The lines from the one holding "s.onlyIf p.ri0 (if" to the end of the records below, exactly as written, are the only thing to return.

EXTRACTED ENTRIES section start

/-- A call in a state that forbids it, for each form, and one in a state that allows it. -/
theorem test_witness_DriverCallInWrongStateIsRefused :
    (∀ c ∈ [DriverCall.enable, .readAngularRateZ, .readAccelerationXY, .identify, .construct],
      (hosting (.call c)).events = .host :: [] ∧ (hosting (.call c)).host.call = none ∧
      (hosting (.call c)).host.program = .call c :: []) ∧
    base.host.driver = .uninitialized := by decide

/-- A driver call about to look at a failed READ_REG. -/
def failedCall : State :=
  { base with
    events := [.host]
    status := { base.status with btDone := true, btErr := true, btErrCode := 0b01#2, btErrStep := 0b01#2 }
    host := { base.host with
      call := some
        { call := .identify, todo := [.readReg 0x6A#7 0x0F#8], got := [], phase := .status } } }

theorem test_witness_BusErrorEndsTheDriverCall :
    failedCall.events = .host :: [] ∧ failedCall.status.btErr = true ∧
    failedCall.status.btErrCode = 0b01#2 ∧ (Instr.readReg 0x6A#7 0x0F#8).unit = .bt ∧
    (got (step failedCall)).host.results = [.bus .noAck] := by decide

/-- `base` with `identify()` and the events of one undisturbed run of it. -/
def identifying (b : Byte) : State :=
  { base with
    events := [.host, .host, .answer (.ok 0#8), .answer (.ok b), .host, .host, .host] ++ []
    host := { base.host with program := .call .identify :: [] } }

/-- Both clauses: the byte is 0x69, and it is not (L1.4). -/
theorem test_witness_IdentifyVerifiesOnlyTheExpectedByte :
    (identifying 0x69#8).status.btBusy = false ∧ (identifying 0x69#8).host.call = none ∧
    (identifying 0x69#8).host.program = .call .identify :: [] ∧
    (identifying 0x69#8).events =
      [.host, .host, .answer (.ok 0#8), .answer (.ok 0x69#8), .host, .host, .host] ++ [] ∧
    (identifying 0x68#8).host.program = .call .identify :: [] ∧ (0x68#8 : Byte) ≠ 0x69#8 := by decide

end Sys2Proof.Tests
end

/-! SUPPORT. What a step leaves of the parameters (R7), and which event it takes (R80). -/

namespace Sys2Proof.Proofs

open Sys2Proof.Machine Sys2Proof.Laws Sys2Proof.Safety

/-! ## The queued event -/

/-- Where an event is queued, the step takes it and runs it on the state without it (R80). -/
theorem step_of_events_cons {s : State} {e : Event} {es : List Event} (h : s.events = e :: es) :
    step s = runEvent e { s with events := es } := by
  simp only [step, State.takeEvent, h]

/-- Settles O8: the step runs the queued event, and these three events always answer a next state. -/
theorem stepAppliesTheQueuedEvent : Obligations.StepAppliesTheQueuedEvent := by
  intro s es
  exact ⟨fun _ h => step_of_events_cons h, fun _ h => step_of_events_cons h, step_of_events_cons⟩

/-! ## The parameters -/

/-- What changes the host and the queues only keeps the parameters. -/
theorem par_of_sameBlock {s t : State} (h : SameBlock s t) : t.par = s.par := by
  obtain ⟨_, _, _, rfl⟩ := sameBlock_iff.1 h
  rfl

/-- A transport answer keeps the parameters, in each state of the BT. -/
@[simp] theorem btAnswer_par (s : State) (d : Draw) : (s.btAnswer d).par = s.par := by
  cases h : s.bt.state with simp only [State.btAnswer, h]
  | addr => cases d <;> simp [addrAnswer]
  | data => cases d <;> simp [dataAnswer]
  | write => cases d <;> simp [writeAnswer]

/-- The timer's step keeps the parameters, in each of its states. -/
@[simp] theorem pwtTick_par (s : State) (n : Word) (e : Level) : (s.pwtTick n e).par = s.par := by
  cases h : s.pwt.state with simp only [State.pwtTick, h]
  | trigLow => simp only [trigLowTick]; split_ifs <;> simp
  | trigHigh => simp only [trigHighTick]; split_ifs <;> simp
  | waitRise => simp only [waitRiseTick]; split_ifs <;> simp
  | waitFall => simp only [waitFallTick]; split_ifs <;> simp

@[simp] theorem tick_par (s : State) (e : Level) : (s.tick e).par = s.par := pwtTick_par s s.ticks e

@[simp] theorem accepted_par (i : Instr) (s : State) : (accepted i s).par = s.par := by
  cases i <;> rfl

/-- A command keeps the parameters, whether it is illegal, rejected or accepted. -/
theorem par_of_exec {i : Instr} {s t : State} (h : exec i s = .next t) : t.par = s.par := by
  rw [exec_eq] at h
  cases h
  split
  · split <;> simp
  · simp

/-- A write to CMD keeps the parameters, whether its word decodes or not. -/
theorem par_of_cmdWrite {w : Word} {s t : State} (h : cmdWrite w s = .next t) : t.par = s.par := by
  cases hw : decode w with
  | ok i => exact par_of_exec (cmdWrite_ok hw s ▸ h)
  | error r =>
    rw [cmdWrite_error hw] at h
    cases h
    simp

/-- A register write keeps the parameters: every register but CMD sets its own field or nothing. -/
theorem par_of_regWrite {r : Reg} {v : Word} {s t : State} (h : regWrite r v s = .next t) :
    t.par = s.par := by
  cases r
  case cmd => exact par_of_cmdWrite h
  all_goals cases h; rfl

/-- Settles O48: none of the forms a step has, an answer, a late answer, a tick, a reset or a turn of the
host, changes a parameter. -/
theorem stepKeepsTheParameters : Obligations.StepKeepsTheParameters := by
  intro s t h
  have htake : s.takeEvent.2.par = s.par := par_of_sameBlock (sameBlock_takeEvent s)
  rcases step_next h with ⟨d, -, rfl⟩ | ⟨d, -, rfl⟩ | ⟨e, -, rfl⟩ | ⟨-, rfl⟩ | ⟨-, hs⟩ |
    ⟨-, s', off, v, r, hs, -, -, hw⟩
  · rw [btAnswer_par, htake]
  · rw [State.discardLate_par, htake]
  · rw [tick_par, htake]
  · rw [State.blockReset_par, htake]
  · exact par_of_sameBlock hs
  · rw [par_of_regWrite hw, par_of_sameBlock hs]

end Sys2Proof.Proofs

/-! SUPPORT. What each operation of the block leaves unchanged, and what a step can do to the block, for the
statements about the state and its registers (10_state.md). -/

namespace Sys2Proof.Proofs

open Sys2Proof.Machine Sys2Proof.Laws Sys2Proof.Safety

/-! ## States of the same block -/

theorem status_of_sameBlock {s t : State} (h : SameBlock s t) : t.status = s.status := by
  obtain ⟨_, _, _, rfl⟩ := sameBlock_iff.1 h
  rfl

theorem pwt_of_sameBlock {s t : State} (h : SameBlock s t) : t.pwt = s.pwt := by
  obtain ⟨_, _, _, rfl⟩ := sameBlock_iff.1 h
  rfl
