/-- The defaults of R193. -/
def Settings.default : Settings where
  tier := 3
  iCap := 600
  uFloor := 400
  uKnee := 520
  uRegen := 720
  lineMargin := 40
  ownMargin := 20
  cutHold := 8
  limpA := 80
  sectionDm := 15
  gapGuard := 40
  shoeDead := 60
  shoeLive := 100
  angleStow := 8
  angleHigh := 62
  rewireMs := 200
  arcCutMin := 100
  potSpan := 1000
  currSpan := 1023
  settleMs := 64
  riseStep := 25
  rampWindow := 6
  tripPulse := 50
  nominal := Eight.all 0
  inrush := Eight.all 4
  quietMs := 40
  soundDelay := 300
  soundMin := 1000
  latchMask := 7
  watermark := 8

/-- The held command and its parameter bytes, in COLLECTING (R185). -/
structure Intake where
  cmd : ParamCommand
  held : List Byte
  deriving DecidableEq, Repr

/-- The read source of the port (R190, R191). -/
inductive ReadSource where
  | notices
  | snapshot
  | summary
  deriving DecidableEq, Repr

structure Port where
  /-- CD: the last port write was a command byte (R183, R184). -/
  cd : Bool
  /-- CMD_REFUSED (R184). -/
  refused : Bool
  /-- NOTICE_LOST (R184). -/
  lost : Bool
  /-- LINE_UP (R184). -/
  lineUp : Bool
  /-- CONFIG_LOCKED (R193). -/
  locked : Bool
  /-- none is IDLE (R185). -/
  intake : Option Intake
  /-- Oldest at the head (R187). -/
  queue : List Notice
  headLatched : Bool
  /-- Byte index, 0 to 5 (R188). -/
  byteIdx : Nat
  source : ReadSource
  snap : List Byte
  snapPtr : Nat
  /-- The copy of the summary word whose low byte is read next (R191). -/
  summaryLow : Option (BitVec 16)
  /-- The byte the latest read drove on LD0 to LD7 (R183). -/
  dataOut : Byte
  /-- The last DEMAND (R138). -/
  demand : Nat
  /-- The last ROLE_VALUE (R138). -/
  roleValue : Nat
  settings : Settings
  deriving DecidableEq, Repr

/-! ## The station -/

/-- One JN412 and the commands that wait for it. -/
structure State where
  straps : Straps
  pins : Pins
  line : Line
  view : View
  scan : Scan
  pole : PoleWatch
  budget : Budget
  ceil : Ceil
  arb : Arbiter
  feed : Eight Feeder
  slate : Slate
  wakeDet : WakeDet
  port : Port
  pending : List Instr
  deriving DecidableEq, Repr

/-- The reasons a command could stop the machine. The manual gives every command of the table an effect,
so there is none; no meaning raises a fault. -/
inductive Fault where
  deriving DecidableEq, Repr

/-- The reasons a command could be refused by the model. -/
inductive Refusal where
  /-- The row has no meaning in this model yet. Raised by no arm of exec; safe. -/
  | notModelled (mnemonic : String)
  deriving DecidableEq, Repr

/-! ## Reset -/

/-- Pins at reset: the wires idle high, every other input low (log 5). -/
def Pins.reset : Pins :=
  ⟨true, true, false, false, false, false, false, false, 0, 0, 0, 0, 0⟩
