-- ==== Sys2Proof/Machine/ScanRows.lean ====
section
/-!
DEFINITION. The meanings of the rows of the scanner (04), the timers (05, 06, 10) and the role inputs (12).
-/

namespace Sys2Proof.Machine

/-! ## The scanner -/

/-- The conversion running is of the last channel of group A (R65). -/
def Conv.endsA (c : Conv) : Bool := c.ch == .an3

/-- The conversion running is the group-B one (R66). -/
def Conv.isB (c : Conv) : Bool := c.ch == .an4

/-- CONVERSION_END: of AN0, AN1 or AN2 (R64). -/
def execConversionEnd (p : Pins) (s : State) : Result :=
  match s.scan.conv with
  | some c =>
    s.onlyIf (!c.endsA && !c.isB) ((s.sense p).setScan ((s.scan.store c).choose p))
  | none => .next s

/-- GROUP_A_PASS_END of an awake station (R65, R67, R74, R79). -/
def execGroupAPassEnd (p : Pins) (s : State) : Result :=
  match s.scan.conv with
  | some c =>
    s.onlyIf (c.endsA && s.line.join != .asleep)
      ((s.sense p).setScan ((s.scan.store c).passEnd s.port.settings p)).polePass
  | none => .next s

/-- SLOW_PASS_START (R65). -/
def execSlowPassStart (p : Pins) (s : State) : Result :=
  s.onlyIf (s.isPole && s.line.join == .asleep) ((s.sense p).setScan (s.scan.startPass p))

/-- SLOW_PASS_END: a pass end of a sleeping station (R74, R77, R180). -/
def execSlowPassEnd (p : Pins) (s : State) : Result :=
  match s.scan.conv with
  | some c =>
    s.onlyIf (c.endsA && s.line.join == .asleep)
      ((s.sense p).setScan ((s.scan.store c).slowEnd s.port.settings p)).slowDetect
  | none => .next s

/-- GROUP_B_PASS_END (R66, R67, R115, R118). -/
def execGroupBPassEnd (p : Pins) (s : State) : Result :=
  match s.scan.conv with
  | some c =>
    s.onlyIf c.isB
      (((s.sense p).setScan (s.scan.passEndB s.port.settings c.raw p)).overdrawCheck c.raw)
  | none => .next s

/-- SETTLE_EXPIRY: the instant at which the elapsed time is SETTLE_MS (R75); the timer stands there after it
(log 2). -/
def execSettleExpiry (s : State) : Result :=
  s.onlyIf (!s.scan.settled && s.line.join != .asleep) (s.setScan (s.scan.settle s.port.settings.settleMs))

/-! ## Timers of pole watch, budget unit and slate -/

/-- The record is REWIRING (R84). -/
def PoleState.isRewiring (p : PoleState) : Bool :=
  match p with
  | .rewiring _ => true
  | _ => false

/-- The pole timers run (R105). -/
def State.poleTimers (s : State) : Bool := s.isPole && !s.pole.paused

/-- REWIRE_EXPIRY (R84, R92, R102). -/
def execRewireExpiry (w : PoleName) (s : State) : Result :=
  s.onlyIf (s.poleTimers && (s.pole.record w).st.isRewiring)
    (((s.movePole w .onWire s.countStamp).clearDroppedOpen w).releaseArcCut s.countStamp)

/-- GAP_ALLOWANCE_EXPIRY (R87, R91). -/
def execGapAllowanceExpiry (w : PoleName) (s : State) : Result :=
  s.onlyIf (s.poleTimers && (s.pole.record w).st.isGap) (s.movePole w (.dropped .timed) s.countStamp)

/-- ARC_CUT_MIN_EXPIRY (R102). -/
def execArcCutMinExpiry (s : State) : Result :=
  s.onlyIf s.pole.arcMin.isSome ((s.setPole { s.pole with arcMin := none }).releaseArcCut s.countStamp)

/-- TRIP_PULSE_EXPIRY (R117). -/
def execTripPulseExpiry (s : State) : Result :=
  s.onlyIf s.budget.trip.isSome (s.setBudget { s.budget with trip := none })

/-- The entry is this one and its sound delay runs (R172). -/
def SlateEntry.delayRuns (e : SlateEntry) (n : Fin 8) (k : AlarmKind) : Bool :=
  e.source == n && e.kind == k && e.st == .raised && e.delay.isSome

/-- The sound delay of an entry has expired (R172). -/
def expireDelay (n : Fin 8) (k : AlarmKind) (l : List SlateEntry) : List SlateEntry :=
  l.map (fun e => if e.delayRuns n k then { e with delay := none } else e)

/-- SOUND_DELAY_EXPIRY (R172). -/
def execSoundDelayExpiry (source : Fin 8) (kind : AlarmKind) (s : State) : Result :=
  s.onlyIf (s.isCab && s.slate.entries.any (fun e => e.delayRuns source kind))
    ((s.setSlate { s.slate with entries := expireDelay source kind s.slate.entries }).sounderOn s.countStamp)

/-- SOUND_MIN_EXPIRY (R172). -/
def execSoundMinExpiry (s : State) : Result :=
  s.onlyIf (s.isCab && s.slate.minLeft.isSome)
    ((s.setSlate { s.slate with minLeft := none }).sounderOffCheck s.countStamp)

/-! ## Role inputs (R194) -/

/-- E_CUT_EDGE: an asserting edge cuts the ceiling or the comfort feeders at once; a releasing one changes
nothing at its own event (R131, R160). -/
def execECutEdge (p : Pins) (s : State) : Result :=
  .next (if p.eCut then ((s.sense p).ceilingCutNow).comfortCut s.countStamp else s.sense p)

/-- FULL_IN_EDGE (R136). -/
def execFullInEdge (p : Pins) (s : State) : Result := .next (s.sense p)

/-- A counted or merged press (R170). -/
def Slate.press (x : Slate) : Slate :=
  { x with ackPending := x.ackPending || x.rearm == .armed, rearm := .disarmed }

/-- ACK_IN_PRESS: at the CAB a press; at other roles the input has no effect (R165, R170). -/
def execAckInPress (p : Pins) (s : State) : Result :=
  s.onlyIf p.ri0 (if s.isCab then (s.sense p).setSlate s.slate.press else s.sense p)

/-- LOWER_IN_EDGE (R174). -/
def execLowerInEdge (p : Pins) (s : State) : Result := .next (s.sense p)

/-- LAYOVER_IN_EDGE: a release at a sleeping CAB wakes it (R174, R180). -/
def execLayoverInEdge (p : Pins) (s : State) : Result :=
  .next (if s.isCab && !p.ri2 then (s.sense p).ownCause else s.sense p)

/-- WAKE_IN_EDGE: an own wake cause (R180). -/
def execWakeInEdge (p : Pins) (s : State) : Result := s.onlyIf p.wakeIn (s.sense p).ownCause

end Sys2Proof.Machine
end

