-- ==== Sys2Proof/Machine/Core.lean ====
section
/-!
DEFINITION. The machine handed to the host.
-/

def Sys2Proof.core : Host.Core :=
  { State := Sys2Proof.Machine.State, Fault := Sys2Proof.Machine.Fault,
    Refusal := Sys2Proof.Machine.Refusal, step := Sys2Proof.Machine.step,
    reset := Sys2Proof.Machine.State.reset }
end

EXTRACTED ENTRIES section end

TASK RESPONSE:
  s.onlyIf p.ri0 (if s.isCab then (s.sense p).setSlate s.slate.press else s.sense p)

/-- LOWER_IN_EDGE (R174). -/
def execLowerInEdge (p : Pins) (s : State) : Result := .next (s.sense p)

/-- LAYOVER_IN_EDGE: a release at a sleeping CAB wakes it (R174, R180). -/
def execLayoverInEdge (p : Pins) (s : State) : Result :=
  .next (if s.isCab && !p.ri2 then (s.sense p).ownCause else s.sense p)

/-- WAKE_IN_EDGE: an own wake cause (R180). -/
def execWakeInEdge (p : Pins) (s : State) : Result := s.onlyIf p.wakeIn (s.sense p).ownCause

end Sys2Proof.Machine
end

-- ==== Sys2Proof/Machine/Core.lean ====
section
/-!
DEFINITION. The machine handed to the host.
-/

def Sys2Proof.core : Host.Core :=
  { State := Sys2Proof.Machine.State, Fault := Sys2Proof.Machine.Fault,
    Refusal := Sys2Proof.Machine.Refusal, step := Sys2Proof.Machine.step,
    reset := Sys2Proof.Machine.State.reset }
end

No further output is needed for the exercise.